→ **Exercise details**:
In the entries that follow, find each line with the word "Refusal" and copy it.

------ Data extracts ------

-- ==== Sys2Proof/Tests/Slice0.lean ====
section
/-!
SUPPORT. Tests, each expected value taken from the spec (spec/95_test_vectors.md unless the comment names another file): words written out
field by field against the decoder, single steps on small states, the checks of the model that refuse ill-formed terms; and for each
statement with hypotheses a concrete state that meets them together.
-/

namespace Sys2Proof.Tests

open Sys2Proof Sys2Proof.Machine

set_option maxRecDepth 8000

/-! ## Helpers -/

/-- Bank 0 of the default board, set up and initialised. -/
def ramBiu : Biu := { Biu.reset true with mc0 := 0x00012021, mc4 := 0x00004000, refreshes0 := 8 }

/-- A machine with working RAM, about to fetch at `pc`. -/
def bench (big : Bool) (pc : Word) : State :=
  { State.reset with pc := pc, npc := pc + 4, board := { Board.default with bigEndian := big },
                     dev := { Dev.reset true with biu := ramBiu } }

/-- One step with the word `w` as the instruction fetched. -/
def run (s : State) (w : Nat) : Host.Outcome State Fault Refusal := step (s.withFetchWord 32 w)

/-- What a next state shows. -/
def got {α : Type} (o : Host.Outcome State Fault Refusal) (f : State → α) : Option α :=
  match o with
  | .next t => some (f t)
  | _ => none

/-- Why a step was refused. -/
def why (o : Host.Outcome State Fault Refusal) : Option Refusal :=
  match o with
  | .refused r => some r
  | _ => none

/-- The bench with x[1] and x[2] set. -/
def regs (a b : Word) : State := ((bench false 0xA0001000).setReg 1 a).setReg 2 b

/-- The bench for a branch at 0x80001000 with x[1] and x[2] set. -/
def branchRegs (a b : Word) : State := ((bench false 0x80001000).setReg 1 a).setReg 2 b

/-- The bench with HI, LO, x[1] and x[2] set. -/
def accRegs (hi lo a b : Word) : State := { regs a b with hi := hi, lo := lo }

/-- The bench with the word `w` at physical 0x2000, x[4] = 0xA0002000 and x[2] set. -/
def memory (big : Bool) (w x2 : Word) : State :=
  let s := ((bench big 0xA0001000).setReg 4 0xA0002000).setReg 2 x2
  { s with mem := Mem.writeLanes [] big 0x2000 w 0xF }

/-- The word at physical 0x2000 after a step and the draining of the write buffer. -/
def stored (o : Host.Outcome State Fault Refusal) : Option Word :=
  match o with
  | .next t =>
    match t.drainAll with
    | .ok _ u => some (u.mem.readWord u.board.bigEndian 0x2000)
    | _ => none
  | _ => none

/-- The bench with Status, Index, EntryHi and EntryLo set. -/
def cp0Bench (status index hi lo : Word) : State :=
  let s := bench false 0xA0001000
  { s with cp0 := { s.cp0 with status := status, index := index, entryHi := hi, entryLo := lo } }

/-- An entry that maps one page. -/
def pageEntry (g d v : Bool) : TlbEntry := { vpn := 0x00400, pid := 3, pfn := 0x00123, n := false, d := d, v := v, g := g }

/-- A state with TLB entry 9 set. -/
def withEntry (s : State) (e : TlbEntry) : State := { s with tlb := s.tlb.set 9 e }

/-! ## Ill-formed terms -/

/-- R405, R412, R413, R1201, R1202, R321, R326. -/
theorem test_ill_formed :
    Instr.wellFormed (.jalr 5 5) = false ∧ Instr.wellFormed (.bltzal 31 0) = false ∧ Instr.wellFormed (.bgezal 31 0) = false ∧
    Instr.wellFormed (.bltzall 31 0) = false ∧ Instr.wellFormed (.bgezall 31 0) = false ∧ Instr.wellFormed (.mfc0 2 6) = false ∧
    Instr.wellFormed (.mtc0 2 3) = false ∧ Instr.wellFormed (.jalr 1 5) = true ∧ Instr.wellFormed (.bltzal 30 0) = true ∧
    Instr.wellFormed (.mfc0 2 15) = true := by decide

/-! ## Decoding: one word for every row of the opcode table, its fields written out (spec/30_encoding.md R282 to R289, R295) -/

theorem test_decode_alu_1 :
    decode 0b000000_00001_00010_00011_00000_100000 = .instr (.add 1 2 3) ∧
    decode 0b000000_00001_00010_00011_00000_100001 = .instr (.addu 1 2 3) ∧
    decode 0b000000_00001_00010_00011_00000_100010 = .instr (.sub 1 2 3) ∧
    decode 0b000000_00001_00010_00011_00000_100011 = .instr (.subu 1 2 3) ∧
    decode 0b000000_00001_00010_00011_00000_100100 = .instr (.and 1 2 3) ∧
    decode 0b000000_00001_00010_00011_00000_100101 = .instr (.or 1 2 3) ∧
    decode 0b000000_00001_00010_00011_00000_100110 = .instr (.xor 1 2 3) ∧
    decode 0b000000_00001_00010_00011_00000_100111 = .instr (.nor 1 2 3) ∧
    decode 0b000000_00001_00010_00011_00000_101010 = .instr (.slt 1 2 3) ∧
    decode 0b000000_00001_00010_00011_00000_101011 = .instr (.sltu 1 2 3) ∧
    decode 0b001000_00001_00010_1000000000000101 = .instr (.addi 1 2 0x8005) ∧
    decode 0b001001_00001_00010_1000000000000101 = .instr (.addiu 1 2 0x8005) := by decide

theorem test_decode_alu_2 :
    decode 0b001010_00001_00010_1000000000000101 = .instr (.slti 1 2 0x8005) ∧
    decode 0b001011_00001_00010_1000000000000101 = .instr (.sltiu 1 2 0x8005) ∧
    decode 0b001100_00001_00010_1000000000000101 = .instr (.andi 1 2 0x8005) ∧
    decode 0b001101_00001_00010_1000000000000101 = .instr (.ori 1 2 0x8005) ∧
    decode 0b001110_00001_00010_1000000000000101 = .instr (.xori 1 2 0x8005) ∧
    decode 0b001111_00000_00010_1000000000000101 = .instr (.lui 2 0x8005) := by decide

theorem test_decode_shift :
    decode 0b000000_00000_00010_00011_00100_000000 = .instr (.sll 2 3 4) ∧
    decode 0b000000_00000_00010_00011_00100_000010 = .instr (.srl 2 3 4) ∧
    decode 0b000000_00000_00010_00011_00100_000011 = .instr (.sra 2 3 4) ∧
    decode 0b000000_00001_00010_00011_00000_000100 = .instr (.sllv 1 2 3) ∧
    decode 0b000000_00001_00010_00011_00000_000110 = .instr (.srlv 1 2 3) ∧
    decode 0b000000_00001_00010_00011_00000_000111 = .instr (.srav 1 2 3) := by decide

theorem test_decode_muldiv :
    decode 0b000000_00001_00010_00011_00000_011000 = .instr (.mult 1 2 3) ∧
    decode 0b000000_00001_00010_00011_00000_011001 = .instr (.multu 1 2 3) ∧
    decode 0b000000_00001_00010_00000_00000_011010 = .instr (.div 1 2) ∧
    decode 0b000000_00001_00010_00000_00000_011011 = .instr (.divu 1 2) ∧
    decode 0b000000_00000_00000_00011_00000_010000 = .instr (.mfhi 3) ∧
    decode 0b000000_00001_00000_00000_00000_010001 = .instr (.mthi 1) ∧
    decode 0b000000_00000_00000_00011_00000_010010 = .instr (.mflo 3) ∧
    decode 0b000000_00001_00000_00000_00000_010011 = .instr (.mtlo 1) ∧
    decode 0b011100_00001_00010_00011_00000_000000 = .instr (.madd 1 2 3) ∧
    decode 0b011100_00001_00010_00011_00000_000001 = .instr (.maddu 1 2 3) := by decide

theorem test_decode_branch_1 :
    decode 0b000010_10001101000101011001111000 = .instr (.j 0x2345678) ∧
    decode 0b000011_10001101000101011001111000 = .instr (.jal 0x2345678) ∧
    decode 0b000000_00001_00000_00000_00000_001000 = .instr (.jr 1) ∧
    decode 0b000000_00001_00000_00011_00000_001001 = .instr (.jalr 1 3) ∧
    decode 0b000100_00001_00010_1000000000000101 = .instr (.beq 1 2 0x8005) ∧
    decode 0b000101_00001_00010_1000000000000101 = .instr (.bne 1 2 0x8005) ∧
    decode 0b000110_00001_00000_1000000000000101 = .instr (.blez 1 0x8005) ∧
    decode 0b000111_00001_00000_1000000000000101 = .instr (.bgtz 1 0x8005) ∧
    decode 0b000001_00001_00000_1000000000000101 = .instr (.bltz 1 0x8005) ∧
    decode 0b000001_00001_00001_1000000000000101 = .instr (.bgez 1 0x8005) ∧
    decode 0b000001_00001_00010_1000000000000101 = .instr (.bltzl 1 0x8005) ∧
    decode 0b000001_00001_00011_1000000000000101 = .instr (.bgezl 1 0x8005) := by decide

theorem test_decode_branch_2 :
    decode 0b000001_00001_10000_1000000000000101 = .instr (.bltzal 1 0x8005) ∧
    decode 0b000001_00001_10001_1000000000000101 = .instr (.bgezal 1 0x8005) ∧
    decode 0b000001_00001_10010_1000000000000101 = .instr (.bltzall 1 0x8005) ∧
    decode 0b000001_00001_10011_1000000000000101 = .instr (.bgezall 1 0x8005) ∧
    decode 0b010100_00001_00010_1000000000000101 = .instr (.beql 1 2 0x8005) ∧
    decode 0b010101_00001_00010_1000000000000101 = .instr (.bnel 1 2 0x8005) ∧
    decode 0b010110_00001_00000_1000000000000101 = .instr (.blezl 1 0x8005) ∧
    decode 0b010111_00001_00000_1000000000000101 = .instr (.bgtzl 1 0x8005) := by decide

------

→ **Your solution**:
def run (s : State) (w : Nat) : Host.Outcome State Fault Refusal := step (s.withFetchWord 32 w)
def got {α : Type} (o : Host.Outcome State Fault Refusal) (f : State → α) : Option α :=
def why (o : Host.Outcome State Fault Refusal) : Option Refusal :=
def stored (o : Host.Outcome State Fault Refusal) : Option Word :=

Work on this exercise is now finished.